* _WHAT THE TASK ASKS_
Among the entries below, one line contains "(∀ (t : BitVec 4) (code : BitVec 16), 11" and another contains "(∀ (f : LoopFrame)". Transcribe those two lines and every line between them, exactly.
>>>>>
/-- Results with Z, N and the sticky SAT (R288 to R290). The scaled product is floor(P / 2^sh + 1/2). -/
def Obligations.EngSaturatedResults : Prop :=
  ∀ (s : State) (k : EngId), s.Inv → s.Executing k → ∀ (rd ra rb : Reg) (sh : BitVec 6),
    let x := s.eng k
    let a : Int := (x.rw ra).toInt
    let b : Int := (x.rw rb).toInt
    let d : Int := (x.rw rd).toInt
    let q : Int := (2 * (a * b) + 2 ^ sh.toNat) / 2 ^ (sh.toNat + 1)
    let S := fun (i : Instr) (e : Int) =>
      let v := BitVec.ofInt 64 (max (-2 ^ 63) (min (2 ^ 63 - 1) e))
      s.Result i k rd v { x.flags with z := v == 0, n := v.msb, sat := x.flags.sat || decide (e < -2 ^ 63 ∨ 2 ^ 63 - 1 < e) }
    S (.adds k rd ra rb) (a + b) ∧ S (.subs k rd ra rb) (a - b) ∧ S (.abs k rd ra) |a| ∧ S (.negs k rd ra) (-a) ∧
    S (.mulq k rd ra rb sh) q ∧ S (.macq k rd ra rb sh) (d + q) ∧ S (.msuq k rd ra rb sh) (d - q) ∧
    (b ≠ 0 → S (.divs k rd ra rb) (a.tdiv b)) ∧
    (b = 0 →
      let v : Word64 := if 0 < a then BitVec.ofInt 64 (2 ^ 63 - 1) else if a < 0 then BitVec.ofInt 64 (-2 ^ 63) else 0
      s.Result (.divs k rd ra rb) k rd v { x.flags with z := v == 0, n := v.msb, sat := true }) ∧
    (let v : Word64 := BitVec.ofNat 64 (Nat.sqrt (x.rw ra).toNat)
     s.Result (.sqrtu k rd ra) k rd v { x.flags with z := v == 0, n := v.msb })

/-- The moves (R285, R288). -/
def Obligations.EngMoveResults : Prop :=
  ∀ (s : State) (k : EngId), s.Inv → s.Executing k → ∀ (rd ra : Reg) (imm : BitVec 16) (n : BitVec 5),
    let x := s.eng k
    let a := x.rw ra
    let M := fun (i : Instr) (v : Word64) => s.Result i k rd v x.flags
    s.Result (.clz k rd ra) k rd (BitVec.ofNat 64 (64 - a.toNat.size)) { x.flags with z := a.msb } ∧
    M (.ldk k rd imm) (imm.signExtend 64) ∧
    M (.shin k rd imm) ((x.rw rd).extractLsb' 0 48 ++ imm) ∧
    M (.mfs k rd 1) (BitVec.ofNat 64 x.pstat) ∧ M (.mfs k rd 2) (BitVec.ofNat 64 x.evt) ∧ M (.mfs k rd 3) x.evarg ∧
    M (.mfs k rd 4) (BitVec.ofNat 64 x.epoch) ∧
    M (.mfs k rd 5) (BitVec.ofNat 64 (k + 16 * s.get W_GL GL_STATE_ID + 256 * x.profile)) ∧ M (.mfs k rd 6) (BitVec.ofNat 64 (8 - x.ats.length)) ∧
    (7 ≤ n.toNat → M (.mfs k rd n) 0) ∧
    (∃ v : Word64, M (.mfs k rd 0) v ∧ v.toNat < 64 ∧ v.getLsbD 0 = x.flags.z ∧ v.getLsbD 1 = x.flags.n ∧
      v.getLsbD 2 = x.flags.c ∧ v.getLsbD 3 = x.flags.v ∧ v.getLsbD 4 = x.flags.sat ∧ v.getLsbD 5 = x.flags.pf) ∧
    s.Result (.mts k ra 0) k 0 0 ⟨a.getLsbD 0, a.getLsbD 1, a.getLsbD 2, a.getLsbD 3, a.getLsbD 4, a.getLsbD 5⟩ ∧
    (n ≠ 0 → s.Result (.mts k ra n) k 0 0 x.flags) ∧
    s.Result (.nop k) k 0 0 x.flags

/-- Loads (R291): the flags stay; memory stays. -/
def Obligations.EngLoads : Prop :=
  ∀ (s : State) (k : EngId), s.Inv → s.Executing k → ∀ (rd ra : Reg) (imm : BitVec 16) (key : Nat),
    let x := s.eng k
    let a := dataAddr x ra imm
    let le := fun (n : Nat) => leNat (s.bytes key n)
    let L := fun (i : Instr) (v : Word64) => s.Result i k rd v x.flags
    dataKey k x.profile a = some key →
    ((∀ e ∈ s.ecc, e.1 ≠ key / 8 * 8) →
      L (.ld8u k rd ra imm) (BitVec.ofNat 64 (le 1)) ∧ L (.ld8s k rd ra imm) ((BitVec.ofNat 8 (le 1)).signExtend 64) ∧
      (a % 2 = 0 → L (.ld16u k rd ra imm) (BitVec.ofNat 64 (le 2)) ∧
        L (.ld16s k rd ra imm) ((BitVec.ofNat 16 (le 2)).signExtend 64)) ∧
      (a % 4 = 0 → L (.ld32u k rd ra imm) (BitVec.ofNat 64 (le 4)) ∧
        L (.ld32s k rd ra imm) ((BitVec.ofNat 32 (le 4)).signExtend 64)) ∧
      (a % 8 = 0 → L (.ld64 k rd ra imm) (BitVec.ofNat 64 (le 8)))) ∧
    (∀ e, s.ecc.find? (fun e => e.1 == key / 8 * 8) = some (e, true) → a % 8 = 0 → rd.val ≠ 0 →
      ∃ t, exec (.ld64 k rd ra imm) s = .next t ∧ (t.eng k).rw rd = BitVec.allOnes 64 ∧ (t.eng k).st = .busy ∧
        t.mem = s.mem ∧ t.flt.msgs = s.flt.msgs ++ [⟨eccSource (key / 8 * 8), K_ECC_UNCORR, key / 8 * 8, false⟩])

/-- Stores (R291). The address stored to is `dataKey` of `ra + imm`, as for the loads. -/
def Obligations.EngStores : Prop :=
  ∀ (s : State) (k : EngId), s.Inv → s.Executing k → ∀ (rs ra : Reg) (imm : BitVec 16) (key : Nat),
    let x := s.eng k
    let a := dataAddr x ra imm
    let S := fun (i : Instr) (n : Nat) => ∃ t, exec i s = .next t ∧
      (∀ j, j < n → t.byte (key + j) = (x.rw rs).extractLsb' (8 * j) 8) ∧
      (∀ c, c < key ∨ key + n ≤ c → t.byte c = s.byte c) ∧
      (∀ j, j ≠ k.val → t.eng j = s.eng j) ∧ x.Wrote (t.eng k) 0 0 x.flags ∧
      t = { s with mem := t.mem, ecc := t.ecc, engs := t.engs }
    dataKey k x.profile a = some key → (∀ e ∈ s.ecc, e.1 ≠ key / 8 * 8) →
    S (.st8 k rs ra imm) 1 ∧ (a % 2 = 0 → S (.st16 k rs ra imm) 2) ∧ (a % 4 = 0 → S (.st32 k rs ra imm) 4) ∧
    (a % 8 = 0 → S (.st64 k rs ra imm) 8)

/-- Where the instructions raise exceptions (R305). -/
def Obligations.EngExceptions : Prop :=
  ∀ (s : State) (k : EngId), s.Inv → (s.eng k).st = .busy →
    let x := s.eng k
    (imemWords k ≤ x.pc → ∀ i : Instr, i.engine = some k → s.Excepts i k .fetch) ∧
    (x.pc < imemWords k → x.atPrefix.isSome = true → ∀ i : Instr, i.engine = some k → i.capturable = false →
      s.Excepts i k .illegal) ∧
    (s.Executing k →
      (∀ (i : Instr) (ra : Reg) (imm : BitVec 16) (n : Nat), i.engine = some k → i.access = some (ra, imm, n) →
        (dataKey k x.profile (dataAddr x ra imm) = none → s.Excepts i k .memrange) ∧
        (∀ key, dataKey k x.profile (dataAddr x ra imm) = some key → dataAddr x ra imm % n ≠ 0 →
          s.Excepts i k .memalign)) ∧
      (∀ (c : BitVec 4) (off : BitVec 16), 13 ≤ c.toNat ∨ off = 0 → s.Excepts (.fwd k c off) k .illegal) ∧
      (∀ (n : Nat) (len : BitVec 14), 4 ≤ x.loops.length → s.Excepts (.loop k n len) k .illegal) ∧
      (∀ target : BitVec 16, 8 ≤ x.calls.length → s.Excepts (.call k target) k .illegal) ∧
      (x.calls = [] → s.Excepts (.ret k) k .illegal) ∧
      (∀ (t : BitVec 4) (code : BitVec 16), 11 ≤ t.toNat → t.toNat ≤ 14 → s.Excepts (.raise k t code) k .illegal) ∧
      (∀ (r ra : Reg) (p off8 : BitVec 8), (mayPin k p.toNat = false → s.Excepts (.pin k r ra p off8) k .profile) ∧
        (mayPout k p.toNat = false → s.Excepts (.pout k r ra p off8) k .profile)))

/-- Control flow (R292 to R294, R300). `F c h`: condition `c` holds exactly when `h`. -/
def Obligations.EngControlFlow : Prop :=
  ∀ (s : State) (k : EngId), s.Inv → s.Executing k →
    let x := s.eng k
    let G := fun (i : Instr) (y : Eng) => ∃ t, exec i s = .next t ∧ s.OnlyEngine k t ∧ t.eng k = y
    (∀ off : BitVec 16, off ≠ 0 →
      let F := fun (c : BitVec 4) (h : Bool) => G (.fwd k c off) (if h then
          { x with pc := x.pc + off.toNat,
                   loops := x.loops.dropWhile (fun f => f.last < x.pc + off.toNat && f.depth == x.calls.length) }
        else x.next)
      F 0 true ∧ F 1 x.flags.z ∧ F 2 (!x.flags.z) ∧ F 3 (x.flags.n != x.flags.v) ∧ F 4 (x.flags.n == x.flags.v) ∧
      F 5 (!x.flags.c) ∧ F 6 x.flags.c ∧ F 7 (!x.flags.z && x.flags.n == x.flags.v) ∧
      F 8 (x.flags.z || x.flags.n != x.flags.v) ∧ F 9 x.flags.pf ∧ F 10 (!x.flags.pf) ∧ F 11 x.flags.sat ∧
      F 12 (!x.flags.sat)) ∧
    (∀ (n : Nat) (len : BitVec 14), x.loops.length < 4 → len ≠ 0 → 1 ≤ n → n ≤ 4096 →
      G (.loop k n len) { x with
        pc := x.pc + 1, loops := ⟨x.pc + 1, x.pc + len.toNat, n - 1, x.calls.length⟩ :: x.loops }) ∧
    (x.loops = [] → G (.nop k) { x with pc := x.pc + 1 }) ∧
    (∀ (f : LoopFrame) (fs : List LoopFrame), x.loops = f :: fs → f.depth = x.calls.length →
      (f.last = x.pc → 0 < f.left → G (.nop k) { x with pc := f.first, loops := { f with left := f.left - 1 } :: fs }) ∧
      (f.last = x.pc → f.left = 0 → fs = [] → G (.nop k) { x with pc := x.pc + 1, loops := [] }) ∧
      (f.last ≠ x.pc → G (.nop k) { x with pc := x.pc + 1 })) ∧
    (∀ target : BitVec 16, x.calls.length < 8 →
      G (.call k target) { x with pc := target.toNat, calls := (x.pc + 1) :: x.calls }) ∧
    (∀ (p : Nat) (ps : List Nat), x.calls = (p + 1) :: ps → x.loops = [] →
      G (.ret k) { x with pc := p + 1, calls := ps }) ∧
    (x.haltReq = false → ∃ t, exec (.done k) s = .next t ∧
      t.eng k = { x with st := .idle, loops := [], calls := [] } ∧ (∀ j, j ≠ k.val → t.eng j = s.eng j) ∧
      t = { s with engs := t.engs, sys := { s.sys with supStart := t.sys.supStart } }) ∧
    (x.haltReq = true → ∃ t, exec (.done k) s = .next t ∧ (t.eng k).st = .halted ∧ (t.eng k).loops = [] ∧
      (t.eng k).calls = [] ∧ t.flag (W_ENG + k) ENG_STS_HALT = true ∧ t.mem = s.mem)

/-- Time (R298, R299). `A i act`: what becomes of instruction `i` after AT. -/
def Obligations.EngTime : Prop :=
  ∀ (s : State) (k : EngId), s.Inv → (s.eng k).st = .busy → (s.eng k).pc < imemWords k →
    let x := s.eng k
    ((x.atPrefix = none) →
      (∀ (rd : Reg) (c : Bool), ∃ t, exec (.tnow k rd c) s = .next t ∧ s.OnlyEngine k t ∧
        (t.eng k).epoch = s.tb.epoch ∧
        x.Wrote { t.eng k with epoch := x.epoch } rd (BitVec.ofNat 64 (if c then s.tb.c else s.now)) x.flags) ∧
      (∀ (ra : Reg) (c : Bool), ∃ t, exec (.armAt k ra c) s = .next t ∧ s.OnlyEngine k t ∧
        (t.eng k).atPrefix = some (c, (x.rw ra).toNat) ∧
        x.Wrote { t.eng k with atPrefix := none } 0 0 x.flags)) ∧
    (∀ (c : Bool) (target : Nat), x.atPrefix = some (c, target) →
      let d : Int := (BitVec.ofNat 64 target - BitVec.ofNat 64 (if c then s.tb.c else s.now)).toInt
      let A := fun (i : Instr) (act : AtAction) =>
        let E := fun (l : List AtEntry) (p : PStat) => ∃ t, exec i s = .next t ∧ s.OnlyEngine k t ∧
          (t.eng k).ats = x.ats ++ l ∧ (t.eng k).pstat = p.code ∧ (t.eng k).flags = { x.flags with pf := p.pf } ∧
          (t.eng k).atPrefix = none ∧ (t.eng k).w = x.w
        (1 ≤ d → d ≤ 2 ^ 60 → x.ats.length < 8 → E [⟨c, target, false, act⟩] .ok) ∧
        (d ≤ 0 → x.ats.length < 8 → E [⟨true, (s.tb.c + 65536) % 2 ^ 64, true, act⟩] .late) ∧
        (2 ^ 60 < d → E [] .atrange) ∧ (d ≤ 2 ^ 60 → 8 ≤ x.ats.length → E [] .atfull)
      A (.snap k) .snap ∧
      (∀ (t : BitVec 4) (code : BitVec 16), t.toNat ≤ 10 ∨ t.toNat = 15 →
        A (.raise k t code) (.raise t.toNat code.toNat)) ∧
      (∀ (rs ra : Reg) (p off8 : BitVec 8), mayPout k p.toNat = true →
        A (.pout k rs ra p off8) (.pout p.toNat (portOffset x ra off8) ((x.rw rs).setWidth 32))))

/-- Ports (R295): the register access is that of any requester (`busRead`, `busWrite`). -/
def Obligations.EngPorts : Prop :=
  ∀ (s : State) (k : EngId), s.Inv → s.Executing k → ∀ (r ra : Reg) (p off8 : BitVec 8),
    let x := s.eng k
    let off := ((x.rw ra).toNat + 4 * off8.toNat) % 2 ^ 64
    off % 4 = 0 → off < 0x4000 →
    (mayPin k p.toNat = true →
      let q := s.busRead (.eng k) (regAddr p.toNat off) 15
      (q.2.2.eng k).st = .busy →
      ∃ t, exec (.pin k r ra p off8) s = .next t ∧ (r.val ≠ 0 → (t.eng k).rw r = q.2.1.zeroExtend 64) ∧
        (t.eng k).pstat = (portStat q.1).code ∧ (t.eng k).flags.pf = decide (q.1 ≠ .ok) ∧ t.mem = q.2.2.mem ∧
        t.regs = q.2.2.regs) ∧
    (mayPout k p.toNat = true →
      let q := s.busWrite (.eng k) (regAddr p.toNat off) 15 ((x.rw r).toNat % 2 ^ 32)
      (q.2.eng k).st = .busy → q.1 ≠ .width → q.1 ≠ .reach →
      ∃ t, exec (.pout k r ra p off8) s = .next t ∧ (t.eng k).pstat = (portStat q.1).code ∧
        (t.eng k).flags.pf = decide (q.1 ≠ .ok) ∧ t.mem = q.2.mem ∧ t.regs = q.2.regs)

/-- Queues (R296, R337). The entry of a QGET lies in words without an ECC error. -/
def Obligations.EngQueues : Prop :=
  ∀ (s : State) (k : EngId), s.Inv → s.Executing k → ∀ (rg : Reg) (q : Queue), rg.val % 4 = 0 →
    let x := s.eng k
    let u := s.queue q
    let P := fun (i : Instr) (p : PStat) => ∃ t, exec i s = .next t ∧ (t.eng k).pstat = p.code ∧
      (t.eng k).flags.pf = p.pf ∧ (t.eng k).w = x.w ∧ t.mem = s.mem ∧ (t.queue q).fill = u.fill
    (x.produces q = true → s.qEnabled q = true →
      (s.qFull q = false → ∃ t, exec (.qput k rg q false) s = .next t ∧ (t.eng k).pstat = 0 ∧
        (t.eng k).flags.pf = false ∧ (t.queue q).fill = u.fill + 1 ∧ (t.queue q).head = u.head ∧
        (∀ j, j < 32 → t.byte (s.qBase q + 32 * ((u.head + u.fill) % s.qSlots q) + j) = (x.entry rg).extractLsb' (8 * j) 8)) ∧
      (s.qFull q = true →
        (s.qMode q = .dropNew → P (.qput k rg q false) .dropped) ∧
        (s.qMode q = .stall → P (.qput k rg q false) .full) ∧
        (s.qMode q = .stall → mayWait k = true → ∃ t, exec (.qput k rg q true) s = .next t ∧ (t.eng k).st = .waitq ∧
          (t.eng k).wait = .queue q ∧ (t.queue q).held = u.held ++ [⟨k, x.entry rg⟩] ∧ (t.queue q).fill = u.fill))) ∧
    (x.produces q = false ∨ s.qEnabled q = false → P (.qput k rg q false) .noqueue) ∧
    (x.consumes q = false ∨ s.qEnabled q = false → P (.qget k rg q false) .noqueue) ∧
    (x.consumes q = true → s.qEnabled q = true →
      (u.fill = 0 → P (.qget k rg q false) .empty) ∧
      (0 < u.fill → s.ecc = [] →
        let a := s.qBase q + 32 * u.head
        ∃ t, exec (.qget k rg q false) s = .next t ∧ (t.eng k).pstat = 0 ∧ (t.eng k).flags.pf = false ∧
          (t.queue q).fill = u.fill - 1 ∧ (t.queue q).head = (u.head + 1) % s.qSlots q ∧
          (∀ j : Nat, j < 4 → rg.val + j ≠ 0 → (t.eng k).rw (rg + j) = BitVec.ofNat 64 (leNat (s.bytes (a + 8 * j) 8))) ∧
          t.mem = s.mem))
<<<<<
* _EXPECTED ANSWER_
      (∀ (t : BitVec 4) (code : BitVec 16), 11 ≤ t.toNat → t.toNat ≤ 14 → s.Excepts (.raise k t code) k .illegal) ∧
      (∀ (r ra : Reg) (p off8 : BitVec 8), (mayPin k p.toNat = false → s.Excepts (.pin k r ra p off8) k .profile) ∧
        (mayPout k p.toNat = false → s.Excepts (.pout k r ra p off8) k .profile)))

/-- Control flow (R292 to R294, R300). `F c h`: condition `c` holds exactly when `h`. -/
def Obligations.EngControlFlow : Prop :=
  ∀ (s : State) (k : EngId), s.Inv → s.Executing k →
    let x := s.eng k
    let G := fun (i : Instr) (y : Eng) => ∃ t, exec i s = .next t ∧ s.OnlyEngine k t ∧ t.eng k = y
    (∀ off : BitVec 16, off ≠ 0 →
      let F := fun (c : BitVec 4) (h : Bool) => G (.fwd k c off) (if h then
          { x with pc := x.pc + off.toNat,
                   loops := x.loops.dropWhile (fun f => f.last < x.pc + off.toNat && f.depth == x.calls.length) }
        else x.next)
      F 0 true ∧ F 1 x.flags.z ∧ F 2 (!x.flags.z) ∧ F 3 (x.flags.n != x.flags.v) ∧ F 4 (x.flags.n == x.flags.v) ∧
      F 5 (!x.flags.c) ∧ F 6 x.flags.c ∧ F 7 (!x.flags.z && x.flags.n == x.flags.v) ∧
      F 8 (x.flags.z || x.flags.n != x.flags.v) ∧ F 9 x.flags.pf ∧ F 10 (!x.flags.pf) ∧ F 11 x.flags.sat ∧
      F 12 (!x.flags.sat)) ∧
    (∀ (n : Nat) (len : BitVec 14), x.loops.length < 4 → len ≠ 0 → 1 ≤ n → n ≤ 4096 →
      G (.loop k n len) { x with
        pc := x.pc + 1, loops := ⟨x.pc + 1, x.pc + len.toNat, n - 1, x.calls.length⟩ :: x.loops }) ∧
    (x.loops = [] → G (.nop k) { x with pc := x.pc + 1 }) ∧
    (∀ (f : LoopFrame) (fs : List LoopFrame), x.loops = f :: fs → f.depth = x.calls.length →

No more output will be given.